Since, we have already normalised the vectors, we just need to get their dot product to compute the cosine similarity. To optimise performance, we are computing the scores by matrix multiplication instead of running a loop.

In [15]:
scores = np.multiply(w_q.reshape(-1,1), w_d)
scores = np.sum(scores, axis=0)
scores[np.isnan(scores)] = 0

---

## Result

Here are the top 10 documents and their scores calculated by the IR system optimised with KMeans clustering.

In [16]:
rank = np.argsort(scores)[-10:][::-1]

print("   score  | name of document")
print("-------------------------------")
for i in rank:
    print("%.8f" % scores[i], docs[i])

   score  | name of document
-------------------------------
0.37211641 karl richter (tennis)
0.07718727 william strahan (cricketer)
0.07313320 henrich danckwardt
0.05580404 șuica river
0.05347079 lee seo-won
0.05155923 olga fedorovich
0.05074536 2008–12 cyprus talks
0.04727641 daniel karaba
0.04632542 manuel martic
0.04554281 nick robertson (businessman)


## Observations

- While it does work, the results are far from great.

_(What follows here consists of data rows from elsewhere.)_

/-- Holds: an activity held by lanes in service is held once for all of them; a lane that reports HELD after that counts as
well, and its use of the activity is the whole budget; a lane that has not reported in time counts as HELD and the timeout
is charged to it, in an open exchange and in one already held; the chain activity still running in tick 3 at its closing is
held with those after it, and the chain ends; ten holds of an activity in a row silence the module. It rests on R48 to R51,
R53, R55, of which it states what is said here. -/
def Obligations.HoldsAreAgreed : Prop :=
  (∀ (act : Nat) (held : Lane3 Bool) (s : State), outcomeOpen act s = true → (serving s).filter held.get ≠ [] →
    exec (.heldAtSignal act held) s =
      .next (holdActivity act ((serving s).filter held.get) ((serving s).filter held.get) s)) ∧
  (∀ (act : Nat) (held : Lane3 Bool) (s : State), outcomeOpen act s = false →
    ∃ also used, also = ((serving s).filter held.get).filter (fun l => alsoHeld act l s) ∧
      used = also.foldl (fun u l => u.set (3 * act + l.num) (s.tt.budget.getD act 0)) s.tt.usedNow ∧
      exec (.heldAtSignal act held) s = .next (countHeld act also { s with tt.usedNow := used })) ∧
  (∀ (act : Nat) (lane : Lane) (s : State), outcomeOpen act s = true → inService s lane = true → 1 < nServing s →
    exec (.outcomeTimeout act lane) s = .next (chargeTimeout lane (holdActivity act [lane] [] s))) ∧
  (∀ (act : Nat) (lane : Lane) (s : State), outcomeOpen act s = false → alsoHeld act lane s = true → 1 < nServing s →
    exec (.outcomeTimeout act lane) s = .next (chargeTimeout lane (countHeld act [lane] s))) ∧
  (∀ (running : Lane3 Bool) (s : State), s.tt.nextAct ≤ 7 → s.tt.tick = 3 → outcomeOpen s.tt.nextAct s = true →
    (serving s).filter running.get ≠ [] →
    ∃ u, u = (chainAfter s.tt.nextAct).foldl notStarted (holdActivity s.tt.nextAct ((serving s).filter running.get) [] s) ∧
      exec (.chainClosingHold running) s = .next (closingFault ((serving s).filter running.get)
        { u with tt := { u.tt with closing := sat 32 (u.tt.closing + 1), closingNow := true, nextAct := 9 } })) ∧
  ∀ (act : Nat) (s : State), lanesRun s = true → act ≤ 8 → 10 ≤ s.tt.run.getD act 0 →
    ∃ t, exec (.persistentHold act) s = .next t ∧
      t = fallSilent (logL 2 2 (leBytes 1 act ++ leBytes 2 (sat 16 (s.tt.run.getD act 0))) s) ∧
      t.pow.state = .fault ∧ t.pow.silentAt = some s.mono ∧ t.pow.shutdown = 4 ∧ t.cons.arbOut = false ∧ nServing t = 0

/-- DEFERRED_TRAFFIC_RELEASE and DEFERRED_COMMAND_EFFECT: of the traffic that waits for a resource, what fits the budgets of
the frame starts in its order, the rest goes on waiting and the budgets keep what is left; nothing of the ring starts while
neither ring block works; the effects due at a boundary come into force together in their order and leave the list. It rests
on R16, R56, R57, R61, of which it states what is said here. -/
def Obligations.WaitingWorkIsReleased : Prop :=
  (∀ (v : Bool) (s : State) (r : List Waiting × List Waiting × List Nat), junctionUp s = true → ringUp s = true →
    r = releaseClasses (fun _ => true) id 5 s.tt.ringWait s.tt.ringLeft →
    ∃ t, exec (.deferredTrafficRelease ⟨.ring, v⟩) s = .next t ∧
      t = r.1.foldl (releaseOne v) { s with tt.ringWait := r.2.1, tt.ringLeft := r.2.2 } ∧
      t.tt.ringWait = r.2.1 ∧ t.tt.ringLeft = r.2.2) ∧
  (∀ (v : Bool) (s : State), ringUp s = false → exec (.deferredTrafficRelease ⟨.ring, v⟩) s = .next s) ∧
  (∀ (v : Bool) (s : State) (r : List Waiting × List Waiting × List Nat), junctionUp s = true →
    r = releaseClasses (fun _ => true) id 4 s.tt.mramWait s.tt.mramLeft →
    ∃ t, exec (.deferredTrafficRelease ⟨.mram, v⟩) s = .next t ∧
      t = r.1.foldl (releaseOne v) { s with tt.mramWait := r.2.1, tt.mramLeft := r.2.2 } ∧
      t.tt.mramWait = r.2.1 ∧ t.tt.mramLeft = r.2.2) ∧
  (∀ (port : Nat) (v : Bool) (s : State) (r : List Waiting × List Waiting × List Nat), junctionUp s = true →
    r = releaseClasses (fun w => w.port == port) (fun c => 6 * port + c) 6 s.tt.egressWait s.tt.egressLeft →
    ∃ t, exec (.deferredTrafficRelease ⟨.egress port, v⟩) s = .next t ∧
      t = r.1.foldl (releaseOne v) { s with tt.egressWait := r.2.1, tt.egressLeft := r.2.2 } ∧
      t.tt.egressWait = r.2.1 ∧ t.tt.egressLeft = r.2.2) ∧
  ∀ s : State, junctionUp s = true → atBoundary s = true → 0 < s.host.due →
    exec .deferredCommandEffect s = .next (publishState (redoServo ((effectOrder (s.host.deferred.take s.host.due)).foldl applyOne
      { s with host.deferred := s.host.deferred.drop s.host.due, host.due := 0 })))
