/-! ### onPeer -/

@[simp] theorem onPeer_mono (k : Nat) (f : Peer → Peer) (s : State) : (onPeer k f s).mono = s.mono := by unfold onPeer; split <;> rfl
@[simp] theorem onPeer_free (k : Nat) (f : Peer → Peer) (s : State) : (onPeer k f s).free = s.free := by unfold onPeer; split <;> rfl
@[simp] theorem onPeer_image (k : Nat) (f : Peer → Peer) (s : State) : (onPeer k f s).image = s.image := by unfold onPeer; split <;> rfl
@[simp] theorem onPeer_mram (k : Nat) (f : Peer → Peer) (s : State) : (onPeer k f s).mram = s.mram := by unfold onPeer; split <;> rfl
@[simp] theorem onPeer_time (k : Nat) (f : Peer → Peer) (s : State) : (onPeer k f s).time = s.time := by unfold onPeer; split <;> rfl
@[simp] theorem onPeer_tt (k : Nat) (f : Peer → Peer) (s : State) : (onPeer k f s).tt = s.tt := by unfold onPeer; split <;> rfl
@[simp] theorem onPeer_inp (k : Nat) (f : Peer → Peer) (s : State) : (onPeer k f s).inp = s.inp := by unfold onPeer; split <;> rfl
@[simp] theorem onPeer_gnss (k : Nat) (f : Peer → Peer) (s : State) : (onPeer k f s).gnss = s.gnss := by unfold onPeer; split <;> rfl
@[simp] theorem onPeer_ref (k : Nat) (f : Peer → Peer) (s : State) : (onPeer k f s).ref = s.ref := by unfold onPeer; split <;> rfl
@[simp] theorem onPeer_fus (k : Nat) (f : Peer → Peer) (s : State) : (onPeer k f s).fus = s.fus := by unfold onPeer; split <;> rfl
@[simp] theorem onPeer_obs (k : Nat) (f : Peer → Peer) (s : State) : (onPeer k f s).obs = s.obs := by unfold onPeer; split <;> rfl
@[simp] theorem onPeer_set (k : Nat) (f : Peer → Peer) (s : State) : (onPeer k f s).set = s.set := by unfold onPeer; split <;> rfl
@[simp] theorem onPeer_ctl (k : Nat) (f : Peer → Peer) (s : State) : (onPeer k f s).ctl = s.ctl := by unfold onPeer; split <;> rfl
@[simp] theorem onPeer_servoUndo (k : Nat) (f : Peer → Peer) (s : State) : (onPeer k f s).servoUndo = s.servoUndo := by unfold onPeer; split <;> rfl
@[simp] theorem onPeer_alloc (k : Nat) (f : Peer → Peer) (s : State) : (onPeer k f s).alloc = s.alloc := by unfold onPeer; split <;> rfl
@[simp] theorem onPeer_isl (k : Nat) (f : Peer → Peer) (s : State) : (onPeer k f s).isl = s.isl := by unfold onPeer; split <;> rfl
@[simp] theorem onPeer_check (k : Nat) (f : Peer → Peer) (s : State) : (onPeer k f s).check = s.check := by unfold onPeer; split <;> rfl
@[simp] theorem onPeer_sb (k : Nat) (f : Peer → Peer) (s : State) : (onPeer k f s).sb = s.sb := by unfold onPeer; split <;> rfl
@[simp] theorem onPeer_lanes (k : Nat) (f : Peer → Peer) (s : State) : (onPeer k f s).lanes = s.lanes := by unfold onPeer; split <;> rfl
@[simp] theorem onPeer_jx (k : Nat) (f : Peer → Peer) (s : State) : (onPeer k f s).jx = s.jx := by unfold onPeer; split <;> rfl
@[simp] theorem onPeer_host (k : Nat) (f : Peer → Peer) (s : State) : (onPeer k f s).host = s.host := by unfold onPeer; split <;> rfl
@[simp] theorem onPeer_log (k : Nat) (f : Peer → Peer) (s : State) : (onPeer k f s).log = s.log := by unfold onPeer; split <;> rfl
@[simp] theorem onPeer_disp (k : Nat) (f : Peer → Peer) (s : State) : (onPeer k f s).disp = s.disp := by unfold onPeer; split <;> rfl
@[simp] theorem onPeer_pow (k : Nat) (f : Peer → Peer) (s : State) : (onPeer k f s).pow = s.pow := by unfold onPeer; split <;> rfl
@[simp] theorem onPeer_pending (k : Nat) (f : Peer → Peer) (s : State) : (onPeer k f s).pending = s.pending := by unfold onPeer; split <;> rfl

To get better results, we will have to increase the value of $K$, which is not possible right now as the system is already running at its peak memory.    

- Also, there is a huge deviation in the number of documents per cluster. This might be due to the fact that length normalisation is not having its desired effect or due to presence of non-english terms in the vocabulary which are clustering together.